[[ SUPPLIED ENTRIES, beginning ]]
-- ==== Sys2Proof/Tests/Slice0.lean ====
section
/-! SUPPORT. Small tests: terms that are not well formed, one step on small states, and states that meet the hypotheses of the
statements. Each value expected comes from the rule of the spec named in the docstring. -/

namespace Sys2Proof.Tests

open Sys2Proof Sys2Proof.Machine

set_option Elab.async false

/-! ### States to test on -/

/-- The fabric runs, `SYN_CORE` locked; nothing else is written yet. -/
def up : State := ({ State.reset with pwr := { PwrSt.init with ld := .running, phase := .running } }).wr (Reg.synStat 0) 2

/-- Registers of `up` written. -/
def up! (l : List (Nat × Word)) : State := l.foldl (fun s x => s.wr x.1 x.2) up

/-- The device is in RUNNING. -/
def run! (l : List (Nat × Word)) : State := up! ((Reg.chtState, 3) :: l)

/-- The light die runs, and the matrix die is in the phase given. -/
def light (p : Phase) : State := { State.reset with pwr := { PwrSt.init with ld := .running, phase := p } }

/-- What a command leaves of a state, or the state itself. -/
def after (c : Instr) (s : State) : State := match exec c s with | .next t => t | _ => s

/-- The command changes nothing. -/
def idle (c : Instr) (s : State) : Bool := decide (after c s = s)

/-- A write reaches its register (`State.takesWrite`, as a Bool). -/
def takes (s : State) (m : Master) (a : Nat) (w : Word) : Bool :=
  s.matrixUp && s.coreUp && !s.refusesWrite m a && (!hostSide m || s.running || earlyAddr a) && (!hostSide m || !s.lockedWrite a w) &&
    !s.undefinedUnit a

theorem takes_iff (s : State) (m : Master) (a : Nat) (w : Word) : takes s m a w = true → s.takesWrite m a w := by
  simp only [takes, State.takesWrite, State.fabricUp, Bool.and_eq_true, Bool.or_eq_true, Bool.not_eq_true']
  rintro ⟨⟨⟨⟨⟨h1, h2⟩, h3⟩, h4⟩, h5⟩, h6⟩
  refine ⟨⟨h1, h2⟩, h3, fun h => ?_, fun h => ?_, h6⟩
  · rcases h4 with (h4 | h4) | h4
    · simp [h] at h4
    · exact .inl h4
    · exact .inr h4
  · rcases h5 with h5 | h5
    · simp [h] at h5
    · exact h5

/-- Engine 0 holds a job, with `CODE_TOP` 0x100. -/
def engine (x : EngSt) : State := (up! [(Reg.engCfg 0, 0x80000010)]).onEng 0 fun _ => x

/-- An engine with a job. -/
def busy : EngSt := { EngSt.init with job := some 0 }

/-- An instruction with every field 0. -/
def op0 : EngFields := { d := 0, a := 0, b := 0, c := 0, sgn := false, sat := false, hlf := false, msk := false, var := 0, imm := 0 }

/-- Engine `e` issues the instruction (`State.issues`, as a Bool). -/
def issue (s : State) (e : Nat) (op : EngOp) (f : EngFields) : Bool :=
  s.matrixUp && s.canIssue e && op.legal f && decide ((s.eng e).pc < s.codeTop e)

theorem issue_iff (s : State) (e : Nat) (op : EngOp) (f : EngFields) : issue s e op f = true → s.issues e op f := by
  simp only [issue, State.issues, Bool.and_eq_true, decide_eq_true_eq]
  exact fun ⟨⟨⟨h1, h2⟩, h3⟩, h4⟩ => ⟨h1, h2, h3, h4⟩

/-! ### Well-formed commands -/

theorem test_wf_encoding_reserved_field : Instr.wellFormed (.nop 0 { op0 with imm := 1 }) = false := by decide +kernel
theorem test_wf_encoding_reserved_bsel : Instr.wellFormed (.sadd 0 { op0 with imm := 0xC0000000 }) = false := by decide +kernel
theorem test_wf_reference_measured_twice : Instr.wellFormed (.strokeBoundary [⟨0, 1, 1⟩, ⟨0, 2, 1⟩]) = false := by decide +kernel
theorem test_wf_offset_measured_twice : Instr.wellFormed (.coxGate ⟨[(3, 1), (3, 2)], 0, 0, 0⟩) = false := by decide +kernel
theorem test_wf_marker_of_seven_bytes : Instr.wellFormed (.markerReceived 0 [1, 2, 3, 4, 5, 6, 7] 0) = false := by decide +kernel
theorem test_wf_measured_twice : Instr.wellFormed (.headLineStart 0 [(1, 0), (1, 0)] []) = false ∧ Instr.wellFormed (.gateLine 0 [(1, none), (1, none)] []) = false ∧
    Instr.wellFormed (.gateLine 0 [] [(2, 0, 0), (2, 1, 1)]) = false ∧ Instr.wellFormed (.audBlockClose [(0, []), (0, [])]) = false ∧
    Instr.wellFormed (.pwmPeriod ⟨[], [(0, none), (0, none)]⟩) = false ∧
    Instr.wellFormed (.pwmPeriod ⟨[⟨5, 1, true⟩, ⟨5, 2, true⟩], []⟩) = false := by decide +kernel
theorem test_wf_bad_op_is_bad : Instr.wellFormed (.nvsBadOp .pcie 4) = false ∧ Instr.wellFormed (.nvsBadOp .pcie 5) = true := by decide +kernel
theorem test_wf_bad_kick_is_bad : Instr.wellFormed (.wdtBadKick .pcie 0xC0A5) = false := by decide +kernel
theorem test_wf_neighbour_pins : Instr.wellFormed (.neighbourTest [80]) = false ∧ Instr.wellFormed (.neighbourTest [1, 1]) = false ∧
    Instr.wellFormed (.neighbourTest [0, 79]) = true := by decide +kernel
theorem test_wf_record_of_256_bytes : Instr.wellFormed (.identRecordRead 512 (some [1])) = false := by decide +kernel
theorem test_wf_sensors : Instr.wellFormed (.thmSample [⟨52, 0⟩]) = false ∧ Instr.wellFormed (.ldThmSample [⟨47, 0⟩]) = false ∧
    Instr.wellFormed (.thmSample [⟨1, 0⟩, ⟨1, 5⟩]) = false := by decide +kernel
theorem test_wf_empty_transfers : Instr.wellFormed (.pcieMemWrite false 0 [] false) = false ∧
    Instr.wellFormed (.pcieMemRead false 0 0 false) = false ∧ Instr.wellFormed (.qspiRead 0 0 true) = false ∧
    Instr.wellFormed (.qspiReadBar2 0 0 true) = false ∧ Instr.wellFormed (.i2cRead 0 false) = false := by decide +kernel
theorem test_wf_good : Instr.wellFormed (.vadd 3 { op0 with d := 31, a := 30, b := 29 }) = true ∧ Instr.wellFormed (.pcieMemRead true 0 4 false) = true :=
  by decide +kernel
[[ SUPPLIED ENTRIES, end ]]
■ INSTRUCTIONS TO FOLLOW ■
For this exercise, the records above must be returned exactly.

■ RESULT FOR THIS TASK ■
-- ==== Sys2Proof/Tests/Slice0.lean ====
section
/-! SUPPORT. Small tests: terms that are not well formed, one step on small states, and states that meet the hypotheses of the
statements. Each value expected comes from the rule of the spec named in the docstring. -/

namespace Sys2Proof.Tests

open Sys2Proof Sys2Proof.Machine

set_option Elab.async false

/-! ### States to test on -/

/-- The fabric runs, `SYN_CORE` locked; nothing else is written yet. -/
def up : State := ({ State.reset with pwr := { PwrSt.init with ld := .running, phase := .running } }).wr (Reg.synStat 0) 2

/-- Registers of `up` written. -/
def up! (l : List (Nat × Word)) : State := l.foldl (fun s x => s.wr x.1 x.2) up

/-- The device is in RUNNING. -/
def run! (l : List (Nat × Word)) : State := up! ((Reg.chtState, 3) :: l)

/-- The light die runs, and the matrix die is in the phase given. -/
def light (p : Phase) : State := { State.reset with pwr := { PwrSt.init with ld := .running, phase := p } }

/-- What a command leaves of a state, or the state itself. -/
def after (c : Instr) (s : State) : State := match exec c s with | .next t => t | _ => s

/-- The command changes nothing. -/
def idle (c : Instr) (s : State) : Bool := decide (after c s = s)

/-- A write reaches its register (`State.takesWrite`, as a Bool). -/
def takes (s : State) (m : Master) (a : Nat) (w : Word) : Bool :=
  s.matrixUp && s.coreUp && !s.refusesWrite m a && (!hostSide m || s.running || earlyAddr a) && (!hostSide m || !s.lockedWrite a w) &&
    !s.undefinedUnit a

theorem takes_iff (s : State) (m : Master) (a : Nat) (w : Word) : takes s m a w = true → s.takesWrite m a w := by
  simp only [takes, State.takesWrite, State.fabricUp, Bool.and_eq_true, Bool.or_eq_true, Bool.not_eq_true']
  rintro ⟨⟨⟨⟨⟨h1, h2⟩, h3⟩, h4⟩, h5⟩, h6⟩
  refine ⟨⟨h1, h2⟩, h3, fun h => ?_, fun h => ?_, h6⟩
  · rcases h4 with (h4 | h4) | h4
    · simp [h] at h4
    · exact .inl h4
    · exact .inr h4
  · rcases h5 with h5 | h5
    · simp [h] at h5
    · exact h5

/-- Engine 0 holds a job, with `CODE_TOP` 0x100. -/
def engine (x : EngSt) : State := (up! [(Reg.engCfg 0, 0x80000010)]).onEng 0 fun _ => x

/-- An engine with a job. -/
def busy : EngSt := { EngSt.init with job := some 0 }

/-- An instruction with every field 0. -/
def op0 : EngFields := { d := 0, a := 0, b := 0, c := 0, sgn := false, sat := false, hlf := false, msk := false, var := 0, imm := 0 }

/-- Engine `e` issues the instruction (`State.issues`, as a Bool). -/
def issue (s : State) (e : Nat) (op : EngOp) (f : EngFields) : Bool :=
  s.matrixUp && s.canIssue e && op.legal f && decide ((s.eng e).pc < s.codeTop e)

theorem issue_iff (s : State) (e : Nat) (op : EngOp) (f : EngFields) : issue s e op f = true → s.issues e op f := by
  simp only [issue, State.issues, Bool.and_eq_true, decide_eq_true_eq]
  exact fun ⟨⟨⟨h1, h2⟩, h3⟩, h4⟩ => ⟨h1, h2, h3, h4⟩

/-! ### Well-formed commands -/

theorem test_wf_encoding_reserved_field : Instr.wellFormed (.nop 0 { op0 with imm := 1 }) = false := by decide +kernel
theorem test_wf_encoding_reserved_bsel : Instr.wellFormed (.sadd 0 { op0 with imm := 0xC0000000 }) = false := by decide +kernel
theorem test_wf_reference_measured_twice : Instr.wellFormed (.strokeBoundary [⟨0, 1, 1⟩, ⟨0, 2, 1⟩]) = false := by decide +kernel
theorem test_wf_offset_measured_twice : Instr.wellFormed (.coxGate ⟨[(3, 1), (3, 2)], 0, 0, 0⟩) = false := by decide +kernel
theorem test_wf_marker_of_seven_bytes : Instr.wellFormed (.markerReceived 0 [1, 2, 3, 4, 5, 6, 7] 0) = false := by decide +kernel
theorem test_wf_measured_twice : Instr.wellFormed (.headLineStart 0 [(1, 0), (1, 0)] []) = false ∧ Instr.wellFormed (.gateLine 0 [(1, none), (1, none)] []) = false ∧
    Instr.wellFormed (.gateLine 0 [] [(2, 0, 0), (2, 1, 1)]) = false ∧ Instr.wellFormed (.audBlockClose [(0, []), (0, [])]) = false ∧
    Instr.wellFormed (.pwmPeriod ⟨[], [(0, none), (0, none)]⟩) = false ∧
    Instr.wellFormed (.pwmPeriod ⟨[⟨5, 1, true⟩, ⟨5, 2, true⟩], []⟩) = false := by decide +kernel
theorem test_wf_bad_op_is_bad : Instr.wellFormed (.nvsBadOp .pcie 4) = false ∧ Instr.wellFormed (.nvsBadOp .pcie 5) = true := by decide +kernel
theorem test_wf_bad_kick_is_bad : Instr.wellFormed (.wdtBadKick .pcie 0xC0A5) = false := by decide +kernel
theorem test_wf_neighbour_pins : Instr.wellFormed (.neighbourTest [80]) = false ∧ Instr.wellFormed (.neighbourTest [1, 1]) = false ∧
    Instr.wellFormed (.neighbourTest [0, 79]) = true := by decide +kernel
theorem test_wf_record_of_256_bytes : Instr.wellFormed (.identRecordRead 512 (some [1])) = false := by decide +kernel
theorem test_wf_sensors : Instr.wellFormed (.thmSample [⟨52, 0⟩]) = false ∧ Instr.wellFormed (.ldThmSample [⟨47, 0⟩]) = false ∧
    Instr.wellFormed (.thmSample [⟨1, 0⟩, ⟨1, 5⟩]) = false := by decide +kernel
theorem test_wf_empty_transfers : Instr.wellFormed (.pcieMemWrite false 0 [] false) = false ∧
    Instr.wellFormed (.pcieMemRead false 0 0 false) = false ∧ Instr.wellFormed (.qspiRead 0 0 true) = false ∧
    Instr.wellFormed (.qspiReadBar2 0 0 true) = false ∧ Instr.wellFormed (.i2cRead 0 false) = false := by decide +kernel
theorem test_wf_good : Instr.wellFormed (.vadd 3 { op0 with d := 31, a := 30, b := 29 }) = true ∧ Instr.wellFormed (.pcieMemRead true 0 4 false) = true :=
  by decide +kernel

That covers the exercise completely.